Yair Netanyahu ordered to pay NIS 130,000 in sex defamation lawsuit
Prime minister’s son Yair Netanyahu must pay NIS 130,000 to a junior Blue and White political activist after defaming her as having an affair with National Unity MK Benny Gantz, the Kfar Saba Magistrate’s Court ruled on Wednesday morning.
The compensation, which included court costs, is shy of the NIS 500,000 claim by Dana Kashdi over Netanyahu’s two social media posts during the 2020 Knesset election campaign implying that she had extramarital relations with Gantz.
Netanyahu insisted that his two Twitter posts about Kashdi and Gantz were innocent and didn’t explicitly state or imply anything untoward, but Judge Ronan Peleg concluded that any reasonable person would be able to understand the insinuations being made by the tweets, especially given the context of other social media posts.
How did the posts constitute as defamation?
Netanyahu was making at the time consistent and daily allegations against Gantz about his sex life and alleged infidelity, according to the court, and the insinuation was that Kashdi was another one of Gantz’s supposed lovers.

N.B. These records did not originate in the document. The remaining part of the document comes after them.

/-- Keys of leaves are roots of one-leaf trees, the leaves standing in the arena from index `n` on. -/
theorem exists_forall₂_leafQueue (f : FreqTable) {nodes : List Node} {n : Nat} {syms : List Byte}
    (h : ∀ i x, syms[i]? = some x → nodes[n + i]? = some (.leaf x (f.get x))) :
    ∃ trees, List.Forall₂ (fun key T => Unfolds nodes key.seq T) (leafQueue f n syms) trees ∧
      trees.Perm (syms.map CodeTree.leaf) := by
  induction syms generalizing n with
  | nil => exact ⟨[], .nil, .rfl⟩
  | cons x xs ih =>
    obtain ⟨trees, hroots, hperm⟩ := ih (n := n + 1) fun i y hy => by
      rw [Nat.add_assoc, Nat.add_comm 1 i]
      exact h (i + 1) y hy
    obtain ⟨trees', hroots', hperm'⟩ :=
      List.perm_comp_forall₂ (perm_enqueue ⟨(f.get x).toNat, n⟩ _) (.cons (Unfolds.leaf (h 0 x rfl)) hroots)
    exact ⟨trees', hroots', hperm'.trans (hperm.cons _)⟩

/-- The queue that the loop of R242 begins with. -/
theorem isForest_leafQueue (f : FreqTable) (syms : List Byte) :
    IsForest (syms.map fun x => .leaf x (f.get x)) (leafQueue f 0 syms) syms := by
  obtain ⟨trees, hroots, hperm⟩ := exists_forall₂_leafQueue f (nodes := syms.map fun x => .leaf x (f.get x)) (n := 0) (syms := syms)
    fun i x hx => by simp [hx]
  refine ⟨trees, hroots, (hperm.map _).sum_eq.trans ?_, (hperm.flatMap_right _).trans ?_⟩
  · simp [Function.comp_def, CodeTree.size]
  · simp [List.flatMap_map, CodeTree.symbols]

/-- Every tree has one leaf more than it has inner nodes. -/
theorem sum_size_add_length (trees : List CodeTree) :
    (trees.map CodeTree.size).sum + trees.length = 2 * (trees.flatMap CodeTree.symbols).length := by
  induction trees with
  | nil => rfl
  | cons T trees ih =>
    have := T.size_add_one
    simp only [List.map_cons, List.sum_cons, List.length_cons, List.flatMap_cons, List.length_append]
    omega

/-- Each merge adds a node and takes a key away (R242). -/
theorem IsForest.length_add_length {nodes : List Node} {queue : List Key} {syms : List Byte} (h : IsForest nodes queue syms) :
    nodes.length + queue.length = 2 * syms.length := by
  obtain ⟨trees, hroots, hsize, hsyms⟩ := h
  rw [← hsize, hroots.length_eq, sum_size_add_length, hsyms.length_eq]

/-- A node of an arena over at most 256 symbols is numbered by 9 bits. -/
theorem toNat_ofNat_seq {nodes : List Node} {k : Key} {queue : List Key} {syms : List Byte} (h : IsForest nodes (k :: queue) syms)
    (hfew : syms.length ≤ 256) {n : Nat} (hn : n < nodes.length) : (BitVec.ofNat 9 n).toNat = n := by
  have hlen := h.length_add_length
  rw [List.length_cons] at hlen
  exact Nat.mod_eq_of_lt (show n < 512 by omega)

/-- One turn of the loop makes two trees the children of a new node (R242). -/
theorem isForest_merge {nodes : List Node} {a b : Key} {queue : List Key} {syms : List Byte} (h : IsForest nodes (a :: b :: queue) syms)
    (hfew : syms.length ≤ 256) (freq : Nat) (w : Word) :
    IsForest (nodes ++ [.internal (BitVec.ofNat 9 a.seq) (BitVec.ofNat 9 b.seq) w]) (enqueue ⟨freq, nodes.length⟩ queue) syms := by
  refine isForest_of_perm (perm_enqueue _ _) ?_
  have hseq {n : Nat} (hn : n < nodes.length) := toNat_ofNat_seq h hfew hn
  obtain ⟨_, hall, hsize, hsyms⟩ := h
  obtain ⟨A, _, hA, hrest, rfl⟩ := List.forall₂_cons_left_iff.1 hall
  obtain ⟨B, trees, hB, hroots, rfl⟩ := List.forall₂_cons_left_iff.1 hrest
  refine ⟨.node A B :: trees, .cons (.node List.getElem?_concat_length ?_ ?_) (hroots.imp fun _ _ hT => hT.append _), ?_, ?_⟩
  · rw [hseq hA.lt_length]
    exact hA.append _
  · rw [hseq hB.lt_length]
    exact hB.append _
  · simp only [List.map_cons, List.sum_cons, CodeTree.size, List.length_append, List.length_singleton] at hsize ⊢
    omega
  · simpa [CodeTree.symbols] using hsyms

theorem mergeLoop_singleton (n : Nat) (k : Key) (nodes : List Node) : mergeLoop n [k] nodes = ⟨nodes, BitVec.ofNat 9 k.seq⟩ := by
  cases n <;> rfl

/-- A queue with one key left is the whole arena as one tree. -/
theorem IsForest.hasLeaves {nodes : List Node} {k : Key} {syms : List Byte} (h : IsForest nodes [k] syms) (hfew : syms.length ≤ 256) :
    Tree.HasLeaves ⟨nodes, BitVec.ofNat 9 k.seq⟩ syms := by
  have hseq {n : Nat} (hn : n < nodes.length) := toNat_ofNat_seq h hfew hn
  obtain ⟨_, hall, hsize, hsyms⟩ := h
  obtain ⟨T, _, hT, hnil, rfl⟩ := List.forall₂_cons_left_iff.1 hall
  obtain rfl := List.forall₂_nil_left_iff.1 hnil
  refine ⟨T, ?_, by simpa using hsize, by simpa using hsyms⟩
  rw [hseq hT.lt_length]
  exact hT

/-- The loop ends with one tree. -/
theorem hasLeaves_mergeLoop {n : Nat} {nodes : List Node} {queue : List Key} {syms : List Byte} (h : IsForest nodes queue syms)
    (hfew : syms.length ≤ 256) (hpos : queue ≠ []) (hfuel : queue.length ≤ n + 1) :
    (mergeLoop n queue nodes).HasLeaves syms := by
  induction n generalizing queue nodes with
  | zero =>
    obtain ⟨k, rfl⟩ := List.length_eq_one_iff.1 (hfuel.antisymm (List.length_pos_iff.2 hpos))
    exact mergeLoop_singleton 0 k nodes ▸ h.hasLeaves hfew
  | succ n ih =>
    match queue with
    | [k] => exact mergeLoop_singleton _ k nodes ▸ h.hasLeaves hfew
    | a :: b :: queue =>
      have hlen := (perm_enqueue ⟨a.freq + b.freq, nodes.length⟩ queue).length_eq
      refine ih (isForest_merge h hfew _ _) (List.ne_nil_of_length_pos ?_) ?_
      · rw [hlen]
        exact Nat.succ_pos _
      · rw [hlen]
        exact Nat.le_of_succ_le_succ hfuel

/-! ## The tree of a frequency table -/

theorem nodup_presentSymbols (f : FreqTable) : (presentSymbols f).Nodup := nodup_allBytes.filter _

theorem hasLeaves_buildTree {f : FreqTable} (h : presentSymbols f ≠ []) : (buildTree f).HasLeaves (presentSymbols f) := by
  have hforest := isForest_leafQueue f (presentSymbols f)
  have hfew := length_le_of_nodup_bytes (nodup_presentSymbols f)
  have hlen := hforest.length_add_length
  have hpos := List.length_pos_iff.2 h
  rw [List.length_map] at hlen
  exact hasLeaves_mergeLoop hforest hfew (List.ne_nil_of_length_pos (by omega)) (by omega)

/-- A frequency table that is not all 0 has a tree, and the tree gives each symbol present a code (R243). -/
theorem exists_treeOf_eq_some {f : FreqTable} (h : presentSymbols f ≠ []) : ∃ t deg T, treeOf f = some (t, deg) ∧
    CodesFrom T (deriveCodes t) ∧ ∀ x ∈ presentSymbols f, (deriveCodes t).get x ≠ [] := by
  have hbuild := hasLeaves_buildTree h
  have hnodup := nodup_presentSymbols f
  unfold treeOf
  split
  next hnone => exact absurd hnone h
  next x hone =>
    obtain ⟨T, hcodes, hcoded⟩ := (hasLeaves_buildDegenerate x (f.get x)).codesFrom (by simp) (by simp)
    exact ⟨_, _, T, rfl, hcodes, by simpa [hone] using hcoded x List.mem_cons_self⟩
  next hnone hone =>
    have htwo : 2 ≤ (presentSymbols f).length := by
      match hsyms : presentSymbols f with
      | [] => exact absurd hsyms hnone
      | [x] => exact absurd hsyms (hone x)
      | _ :: _ :: _ => exact Nat.le_add_left _ _
    obtain ⟨T, hcodes, hcoded⟩ := hbuild.codesFrom hnodup htwo
    exact ⟨_, _, T, rfl, hcodes, hcoded⟩

end Sys2Proof.Machine

end

section
/-! PROOFS. What COMPRESS makes of a byte list (R331), and DECOMPRESS of a framed stream (48_huffman_decoder.md R351, R352). -/

namespace Sys2Proof.Machine

/-! ## Big-endian numbers -/

@[simp] theorem length_be32 (n : Nat) : (be32 n).length = 4 := rfl

theorem rdBe32_be32 {n : Nat} (h : n < 2 ^ 32) : rdBe32 (be32 n) = n := by
  simp only [rdBe32, be32, List.foldl_cons, List.foldl_nil, BitVec.toNat_ofNat, Nat.shiftRight_eq_div_pow]
  omega

/-! ## What COMPRESS makes -/

/-- The success of COMPRESS on a non-empty input whose pairs are coded by `c` (R331). -/
def compressSuccess (b : List Byte) (c : CodeTable) (deg : Bool) : Success :=
  let bits := codeBits (rleEncode b) c
  ⟨streamOf b.length (serializeHeader c) bits.length (bytesOfBits bits), b.length, ⟨false, deg, rleSplit b⟩, some bits.length,
    keepOnlyCode c⟩

theorem rleEncode_ne_nil {b : List Byte} (h : b ≠ []) : rleEncode b ≠ [] := fun hnil => by
  have hdecode := rleDecodeInvertsRleEncode b
  rw [hnil] at hdecode
  exact h (Option.some.inj hdecode).symm

theorem packBits_of_coded {syms : List Byte} {c : CodeTable} (h : ∀ x ∈ syms, c.get x ≠ []) :
    packBits syms c = some (bytesOfBits (codeBits syms c), (codeBits syms c).length) :=
  if_neg (by simpa using h)

/-- COMPRESS finds a tree, and every byte of the pairs has a code in it (R333). -/
theorem exists_compressResult_eq_ok {b : List Byte} (hne : b ≠ []) (hlen : b.length ≤ 2 ^ 28) : ∃ T c deg, CodesFrom T c ∧
    (∀ x ∈ rleEncode b, c.get x ≠ []) ∧ compressResult b = .ok (compressSuccess b c deg) := by
  have hpairs : (rleEncode b).length < 2 ^ 32 := by
    have := length_rleEncode_le b
    omega
  have hmem := mem_presentSymbols_analyze hpairs
  obtain ⟨x, hx⟩ := List.exists_mem_of_ne_nil _ (rleEncode_ne_nil hne)
  obtain ⟨t, deg, T, htree, hcodes, hcoded⟩ := exists_treeOf_eq_some (List.ne_nil_of_mem ((hmem x).2 hx))
  have hcoded : ∀ x ∈ rleEncode b, (deriveCodes t).get x ≠ [] := fun x hx => hcoded x ((hmem x).2 hx)
  refine ⟨T, deriveCodes t, deg, hcodes, hcoded, ?_⟩
  unfold compressResult
  split
  next => exact absurd rfl hne
  next => simp only [htree, packBits_of_coded hcoded, compressSuccess]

Netanyahu still had no proof about Gantz’s alleged affairs more than three years later, said Peleg.
Kashdi was a secondary target used by chance to stage an attack on Gantz, and according to the court, Netanyahu was indifferent to how the tweets would besmirch her good name and the associated consequences.
The court rejected assertions that Kashdi used the attention created by the posts to her benefit because she was interviewed by news outlets.
“It is appropriate for every person, and especially for the son of the prime minister of Israel, whose number of followers as mentioned is very large, to demonstrate self-restraint and caution in statements and publications.”
Kfar Saba Magistrate Court
At the time, Netanyahu had almost 140,000 followers on his Twitter account.
“It is appropriate for every person, and especially for the son of the prime minister of Israel, whose number of followers as mentioned is very large, to demonstrate self-restraint and caution in statements and publications,” said the court.